Metadata-Version: 2.1
Name: clustermatch
Version: 0.1.4a1
Summary: Efficient clustering method for processing highly diverse data
Home-page: https://github.com/sinc-lab/clustermatch
Author: Milton Pividori
Author-email: miltondp@uchicago.edu
License: MIT
Description: # clustermatch
        _Title:_ Clustermatch: discovering hidden relations in highly-diverse kinds of qualitative and quantitative data without standardization  
        _Authors:_ Milton Pividori, Andres Cernadas, Luis de Haro, Fernando Carrari, Georgina Stegmayer and Diego H. Milone
        
        sinc(i) (Research institute for signals, systems and computational intelligence) - http://sinc.unl.edu.ar
        
        \* Corresponding author: mpividori@sinc.unl.edu.ar
        
        ## Description
        
        Clustermatch is an efficient clustering method for processing highly diverse
        data. It can handle very different data types (such as numerical and
        categorical), in the presence of linear or non-linear relationships, also with
        noise, and without the need of any previous pre-processing. The article
        describing the method has been sent for publication.
        
        If you want to quickly test Clustermatch, you can access an online web-demo from
        [here](http://sinc.unl.edu.ar/web-demo/clustermatch/).
        
        Mirrors:
        
         * Github: https://github.com/sinc-lab/clustermatch
         * Bitbucket (Mercurial): https://bitbucket.org/sinc-lab/clustermatch
        
        ## Installation
        
        Clustermatch works with Python 3.6 (it should work with version 3.5 too).
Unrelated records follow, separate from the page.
theorem test_meets_IllegalWordHasNoOtherEffect :
    (0x00000000#32).extractLsb' 0 8 ∉ [0x01#8, 0x02#8, 0x10#8, 0x11#8, 0x12#8] ∧
    (0x00000101#32).extractLsb' 8 24 ≠ 0 ∧ State.reset.status.busy = false := by decide

theorem test_meets_CmdWriteWhileIdleIsAccepted : State.reset.status.busy = false := by decide

theorem test_meets_WritesWhileBusyAreDropped :
    (pendingIn frame .decode).status.busy = true ∧ (0x0FC < 0x100 ∧ 0x0FC % 4 = 0 ∧ 0x0FC ≠ 0x004 ∧ 0x0FC ≠ 0x008) ∧
    (0x004 < 0x100 ∧ 0x004 % 4 = 0) ∧ 0x008 < 0x100 ∧ 0x008 % 4 = 0 := by decide

theorem test_meets_EachCommandReportsOnlyItsCodes : ∃ t, exec .decode State.reset = .next t := ⟨_, rfl⟩

theorem test_meets_PlainRegisterWriteThenRead :
    State.reset.status.busy = false ∧
    (0x010, 0xFFFFFFFF#32) ∈ [(0x010, 0xFFFFFFFF#32), (0x040, 0x01FFFFFF#32)] ∧
    0x014 ≠ 0x010 ∧ 0x014 ∉ [0x030, 0x034, 0x048, 0x04C, 0x050] := by decide

theorem test_meets_ReadOnlyWritesHaveNoEffect :
    State.reset.status.busy = false ∧ (0x000 < 0x100 ∧ 0x000 % 4 = 0 ∧ 0x000 ∈ [0x000, 0x030, 0x034, 0x070, 0x074, 0x078]) ∧
    0x0FC < 0x100 ∧ 0x0FC % 4 = 0 ∧ regAt 0x0FC = none := by decide

theorem test_meets_RegisterReadsHaveNoSideEffect :
    (0x0FC < 0x100 ∧ 0x0FC % 4 = 0 ∧ 0x0FC ∉ [0x048, 0x04C, 0x050] ∧ 0x0FC ≠ 0x008) ∧ 0x048 ≠ 0x008 ∧
    0x008 ∉ [0x048, 0x04C, 0x050] ∧ (pendingIn frame .decode).status.busy = true := by decide

theorem test_meets_LatticeWindowWrite :
    (let s := { State.reset with cfg := { ConfigRegs.reset with lutIdx := 63 } }
     s.status.busy = false ∧ s.cfg.lutIdx.toNat < s.params.lutCapacity ∧ (62, Channel.red) ≠ (s.cfg.lutIdx.toNat, .red)) ∧
    (let s := { State.reset with cfg := { ConfigRegs.reset with lutIdx := 64 } }
     s.status.busy = false ∧ s.params.lutCapacity ≤ s.cfg.lutIdx.toNat) := by decide

theorem test_meets_LatticeWindowRead :
    (pendingIn frame .decode).status.busy = true ∧
    (let s := { State.reset with cfg := { ConfigRegs.reset with lutIdx := 64 } }
     s.status.busy = false ∧ s.params.lutCapacity ≤ s.cfg.lutIdx.toNat) ∧
    (let s := { State.reset with cfg := { ConfigRegs.reset with lutIdx := 63 } }.putChannel 63 .red 5
     s.status.busy = false ∧ s.cfg.lutIdx.toNat < s.params.lutCapacity ∧ s.written 63 .red = true ∧
     s.written 63 .green = false) := by decide

theorem test_meets_NarrowAccessesAreRefused :
    (0x0FF < 0x100 ∧ 1 ≠ 4) ∧ (0x000 < 0x100 ∧ 8 ≠ 4) ∧ 0x002 < 0x100 ∧ 0x002 % 4 ≠ 0 := by decide

theorem test_meets_HostAccessesOutsideStop :
    0x100 ≤ 0x100 ∧ (State.reset.params.inRegSpace (2 ^ 32) = false ∧ 2 ^ 32 ≤ 2 ^ 32) ∧
    (State.reset.params.regBase ≤ 0x40000000 ∧ 0x400000FF ≤ State.reset.params.regBase + 0xFF) := by decide

theorem test_meets_ComputedRegistersFollowGeometry :
    geometryValid (geometryOf frame.cfg) = true ∧ geometryValid (geometryOf State.reset.cfg) = false := by decide

theorem test_meets_HostMemoryAccess :
    (State.reset.params.inRegSpace 0 = false ∧ State.reset.isGuarded 0 = false) ∧
    State.reset.params.inRegSpace (2 ^ 32 - 1) = false ∧ 2 ^ 32 - 1 < 2 ^ 32 ∧ State.reset.isGuarded (2 ^ 32 - 1) = false ∧
    (1 : Nat) ≠ 0 := by decide

theorem test_meets_HostHazardIsMarked :
    frame.status.busy = false ∧ decodeWord 1 = .ok .decode ∧
    nextIs (busWrite frame 0x00C 4 1) (fun t => t.isGuarded 0x1000 && t.isGuarded 0x200B &&
      !t.params.inRegSpace 0x1000) = true ∧
    ((commandRanges frame.cfg .decode).1.contains 0x1009 = true ∧ (commandRanges frame.cfg .decode).2.contains 0x200B = true) ∧
    nextIs (busRead frame 0x008 4) (fun _ => true) = true := by decide

/-- A guard to keep: the host reads ID while DECODE is pending, or the engine ends DECODE with irq masked. A guard to end:
irq is enabled while DONE = 1. -/
theorem test_meets_HostHazardIsMarked_lasting :
    (let s := { accepted with host := [opRD .id], turns := [.host] }
     nextIs (step s) (fun t => !t.irq && t.isGuarded 0x200B) = true ∧ s.isGuarded 0x200B = true ∧
     nextAgent s = some .host ∧ ¬ s.hostObservesOrResets) ∧
    (nextIs (step accepted) (fun t => !t.irq && t.isGuarded 0x200B) = true ∧
     accepted.isGuarded 0x200B = true ∧ nextAgent accepted ≠ some .host) ∧
    nextIs (busWrite { frame with status := ⟨false, true, false, .ok⟩, guarded := [⟨0, 1⟩] } 0x004 4 1)
      (fun t => t.irq && t.guarded.isEmpty) = true := by
  refine ⟨⟨by decide, by decide, by decide, ?_⟩, by decide, by decide⟩
  simp [State.hostObservesOrResets, opRD, offsetOf]

theorem test_meets_PollEndsWithinTheSchedule :
    polling.Inv ∧ polling.eng = .pending 1 ∧ polling.host = .poll :: [] := by
  refine ⟨⟨?_, ?_, ?_, ?_, ?_, ?_, ?_, ?_, ?_⟩, rfl, rfl⟩
  · exact ⟨fun _ => rfl, fun _ => ⟨_, rfl⟩⟩
  all_goals decide

/-- R269: with irq masked a new result is not read before STATUS has been; with irq enabled it is read at once. -/
theorem test_out_reads_previous_until_observed :
    (let s := { pendingIn (curve ⟨65535, 65535, 65535⟩) .lutMapColor with
        host := [opRD (.output .red), opRD .status, opRD (.output .red)] }
     (match Sys2Proof.core.run 4 s with
      | .next t => decide (t.observed = [.reg 0x070 65535, .reg 0x008 2, .reg 0x070 0])
      | _ => false) &&
     nextIs (step { s with irqEn := true }) (fun t => t.irq && t.readReg (some (.output .red)) == 65535)) = true := by
  decide

/-- R111: a result whose completion was not observed is read once a further command is pending. -/
theorem test_out_reads_last_result_while_pending :
    (let s := { pendingIn (curve ⟨65535, 65535, 65535⟩) .lutMapColor with
        host := [opRD (.output .red), opISSUE .lutIdentity, opRD (.output .red)], turns := [.engine, .host] }
     match Sys2Proof.core.run 4 s with
     | .next t => decide (t.observed = [.reg 0x070 65535, .reg 0x070 0]) && t.status.busy
     | _ => false) = true := by decide

/-- A busy state, an acceptance, a step that observes and accepts nothing and stores a result, the observing accesses, and
an engine step that raises irq. -/
theorem test_meets_ResultsShowOnceObserved :
    (polling.status.busy = true ∧ nextIs (busWrite State.reset 0x00C 4 0x11) (fun t => t.status.busy) = true) ∧
    (let s := pendingIn (curve ⟨65535, 65535, 65535⟩) .lutMapColor
     nextIs (step s) (fun t => !t.irq && t.out != s.out) = true ∧ s.status.busy = true ∧ nextAgent s = some .engine ∧
     nextIs (step { s with irqEn := true }) (fun t => t.irq) = true) ∧
    State.reset.status.busy = false ∧ nextIs (busRead State.reset 0x008 4) (fun _ => true) = true ∧
    nextIs (busWrite { State.reset with status := ⟨false, true, false, .ok⟩ } 0x004 4 1) (fun t => t.irq) = true ∧
    nextIs (busWrite State.reset 0x004 4 1) (fun t => !t.irq) = true := by decide

theorem test_meets_MarksAreNeverCleared :
    (let s := { State.reset with faulted := some .hostHazard, refused := true, host := [.reset] }
     s.faulted.isSome = true ∧ s.refused = true ∧ nextIs (step s) (fun t => t.refused) = true) := by decide

theorem test_meets_ResetValues :
    0x080 < 0x100 ∧ 0x080 ≠ 0x000 ∧ 0x080 ∉ [0x048, 0x04C, 0x050] ∧
    (wordRanges frame.cfg 1).2.contains 0x200C = false := by decide

theorem test_meets_ResetAbandonsThePendingCommand :
    (pendingIn frame .decode).eng = .pending 1 ∧ frame.eng = .idle ∧ (wordRanges frame.cfg 1).2.contains 0x1FFF = false := by
  decide

theorem test_meets_CommandsAfterResetFail : ∃ t, hostOp .reset frame = .next t := ⟨_, rfl⟩

theorem test_meets_SampleUnpacking :
    (let g := geometryOf frame.cfg
     frame.params.admits (0x1000 + 1 * rowStride g + 5 * (3 / 4) + 3 % 4) = true ∧
     frame.params.admits (0x1000 + 1 * rowStride g + 5 * (3 / 4) + 4) = true ∧ frame.params.lsbOrder = .lsbFirst) ∧
    { frame.params with lsbOrder := LsbOrder.msbFirst }.lsbOrder = .msbFirst := by decide

theorem test_meets_DecodeReadsInsideThePayload :
    geometryValid ⟨2, 0, 2, 0, 4, 1, 1, 1⟩ = true ∧ 1 < (geometryOf frame.cfg).h ∧ 3 < (geometryOf frame.cfg).w := by decide

/-- Both decode rows of 2.3 and 2.4 pass the shared checks. -/
theorem frame_checks : FrameChecksPass frame ∧ FrameChecksPass wrapped :=
  ⟨⟨by decide, by decide, by decide, by decide⟩, by decide, by decide, by decide, by decide⟩

theorem wrapped_marker : ∀ k, k < 4 → wrapped.markerByteOk k := by
  intro k hk
  have h : (k = 0 ∨ k = 1) ∨ k = 2 ∨ k = 3 := by omega
  rcases h with (rfl | rfl) | rfl | rfl <;> exact ⟨by decide, by decide⟩

theorem test_meets_DecodeWritesTheGrid :
    FrameChecksPass frame ∧ frame.cfg.srcLen.toNat = expectedLength (geometryOf frame.cfg) ∧
    PayloadAdmitted frame frame.cfg.srcBase.toNat ∧ RangeAdmitted frame (decodedRange frame.cfg) ∧
    1 < outWidth (geometryOf frame.cfg) ∧ 0 < outHeight (geometryOf frame.cfg) :=
  ⟨frame_checks.1, by decide, fun _ _ _ _ => ⟨rfl, rfl⟩, fun _ _ => rfl, by decide, by decide⟩

theorem test_meets_DecodeWrappedWritesTheGrid :
    FrameChecksPass wrapped ∧ wrapped.wrappedLongEnough ∧ (∀ k, k < 4 → wrapped.markerByteOk k) ∧
    PayloadAdmitted wrapped wrapped.wrappedPayload ∧ RangeAdmitted wrapped (decodedRange wrapped.cfg) :=
  ⟨frame_checks.2, by unfold State.wrappedLongEnough; decide, wrapped_marker, fun _ _ _ _ => ⟨rfl, rfl⟩, fun _ _ => rfl⟩

/-- The rows of 2.3: reset geometry, a source that wraps, a one-byte overlap, one byte too long; 2.4: too short. -/
theorem test_meets_DecodeRejectsInOrder :
    geometryValid (geometryOf State.reset.cfg) = false ∧
    (let r := { frameRegs with srcBase := 0xFFFFFFF8 }
     geometryValid (geometryOf r) = true ∧ (frameRange r).fits = false) ∧
    (let r := { frameRegs with dstBase := 0xFFFFFFF5 }
     geometryValid (geometryOf r) = true ∧ (decodedRange r).fits = false) ∧
    (let r := { frameRegs with dstBase := 0x1009 }
     geometryValid (geometryOf r) = true ∧ (frameRange r).fits = true ∧ (decodedRange r).fits = true ∧
     (frameRange r).overlaps (decodedRange r) = true) ∧
    FrameChecksPass { frame with cfg := { frameRegs with srcLen := 11 } } ∧
    11 ≠ expectedLength (geometryOf frameRegs) ∧
    FrameChecksPass { frame with cfg := { frameRegs with srcLen := 13 } } ∧
    ¬ State.wrappedLongEnough { frame with cfg := { frameRegs with srcLen := 13 } } := by
  refine ⟨by decide, by decide, by decide, by decide, ⟨by decide, by decide, by decide, by decide⟩, by decide,
    ⟨by decide, by decide, by decide, by decide⟩, ?_⟩
  unfold State.wrappedLongEnough; decide

/-- 2.4: "marker byte not admitted" (byte 1), "wrong last marker byte" (byte 3). -/
theorem test_meets_MarkerIsCheckedByteByByte :
    FrameChecksPass wrapped ∧ wrapped.wrappedLongEnough ∧ (∀ j, j < 3 → wrapped.markerByteOk j) ∧
    (refusing wrapped 0x1007).params.admits ((refusing wrapped 0x1007).magicAddr + 1) = false ∧
    (refusing wrapped 0x1007).params.admits ((refusing wrapped 0x1007).magicAddr + 0) = true ∧
    byteAt (wrapped.putByte 0x1009 0x45).mem ((wrapped.putByte 0x1009 0x45).magicAddr + 3) ≠
      (wrapped.putByte 0x1009 0x45).cfg.magic.extractLsb' (8 * 3) 8 :=
  ⟨frame_checks.2, by unfold State.wrappedLongEnough; decide, fun j hj => wrapped_marker j (by omega), by decide,
    by decide, by decide⟩

/-- 2.3 "bus error"; a destination byte not admitted in a wrapped decode. -/
theorem test_meets_DecodeEndsInBusError :
    FrameChecksPass (refusing frame 0x1003) ∧ ¬ PayloadAdmitted (refusing frame 0x1003) 0x1000 ∧
    FrameChecksPass (refusing wrapped 0x200B) ∧ ¬ RangeAdmitted (refusing wrapped 0x200B) (decodedRange wrapped.cfg) := by
  refine ⟨⟨by decide, by decide, by decide, by decide⟩, fun h => ?_, ⟨by decide, by decide, by decide, by decide⟩, fun h => ?_⟩
  · exact absurd (h 3 0 (by decide) (by decide)).1 (by decide)
  · exact absurd (h 0x200B (by decide)) (by decide)

theorem test_meets_DecodeIgnoresPadding :
    (∃ s t, exec .decode frame = .next s ∧ exec .decode (frame.putByte 0x5000 7) = .next t) ∧
    (frame.putByte 0x5000 7).cfg = frame.cfg ∧ (frame.putByte 0x5000 7).params = frame.params ∧
    (List.range 10).all (fun k => byteAt (frame.putByte 0x5000 7).mem (0x1000 + k) == byteAt frame.mem (0x1000 + k)) = true :=
  ⟨⟨_, _, rfl, rfl⟩, by decide, by decide, by decide⟩

theorem test_meets_GridCommandsFrame :
    (nextIs (exec .decode frame) (fun t => t.status.err == .ok) &&
     nextIs (exec .lutMapImage State.reset) (fun t => t.status.err == .lutDim)) = true ∧
    (decodedRange frame.cfg).contains 0x200C = false ∧ (imageDest image.cfg).contains 0x3006 = false := by decide

theorem test_meets_RootIndexAndRemainder : 65535 ≤ 65535 ∧ 2 ≤ 255 ∧ 255 ≤ 255 ∧ rootRem 65535 255 = 261 := by decide

theorem test_meets_InterpolationStep : 0 < blockSize 255 ∧ (100 : Int) ≤ 100 := by decide

theorem test_meets_TrilinearResultIsBounded :
    (let sh := LutShape.mk 2 255 2 .threeD
     2 ≤ sh.x ∧ sh.x ≤ 255 ∧ 2 ≤ sh.y ∧ sh.y ≤ 255 ∧ 2 ≤ sh.z ∧ sh.z ≤ 255) ∧
    (∀ e : Nat, (0 : Int) ≤ (fun _ => 65535) e ∧ ((fun _ => 65535) e : Int) ≤ 65535) :=
  ⟨by decide, fun _ => by simp⟩

/-- 2.7: 5x4x4 > 64 and 4x4x4; 1-D with X = 65 and X = 64. -/
theorem test_meets_LutCommandsNeedAValidLattice :
    (lutState 0x040405 blackColor).cfg.lutCfg.getLsbD 24 = false ∧ (lutState 0x040405 blackColor).lutReady = false ∧
    (lutState 0x040404 blackColor).lutReady = true ∧
    (lutState 0x1000041 blackColor).cfg.lutCfg.getLsbD 24 = true ∧ (lutState 0x1000041 blackColor).lutReady = false ∧
    (lutState 0x1000040 blackColor).lutReady = true := by decide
You
        also need a C compiler (like GCC) to install `minepy` and run the simulations,
        although it's not necessary to use Clustermatch. In Ubuntu you can install GCC
        by running:
        
        ```bash
        $ sudo apt-get install build-essential
        ```
        
        The recommended way to install the Python environment needed is using the
        [Anaconda](https://anaconda.org/)/[Miniconda](https://conda.io/miniconda.html)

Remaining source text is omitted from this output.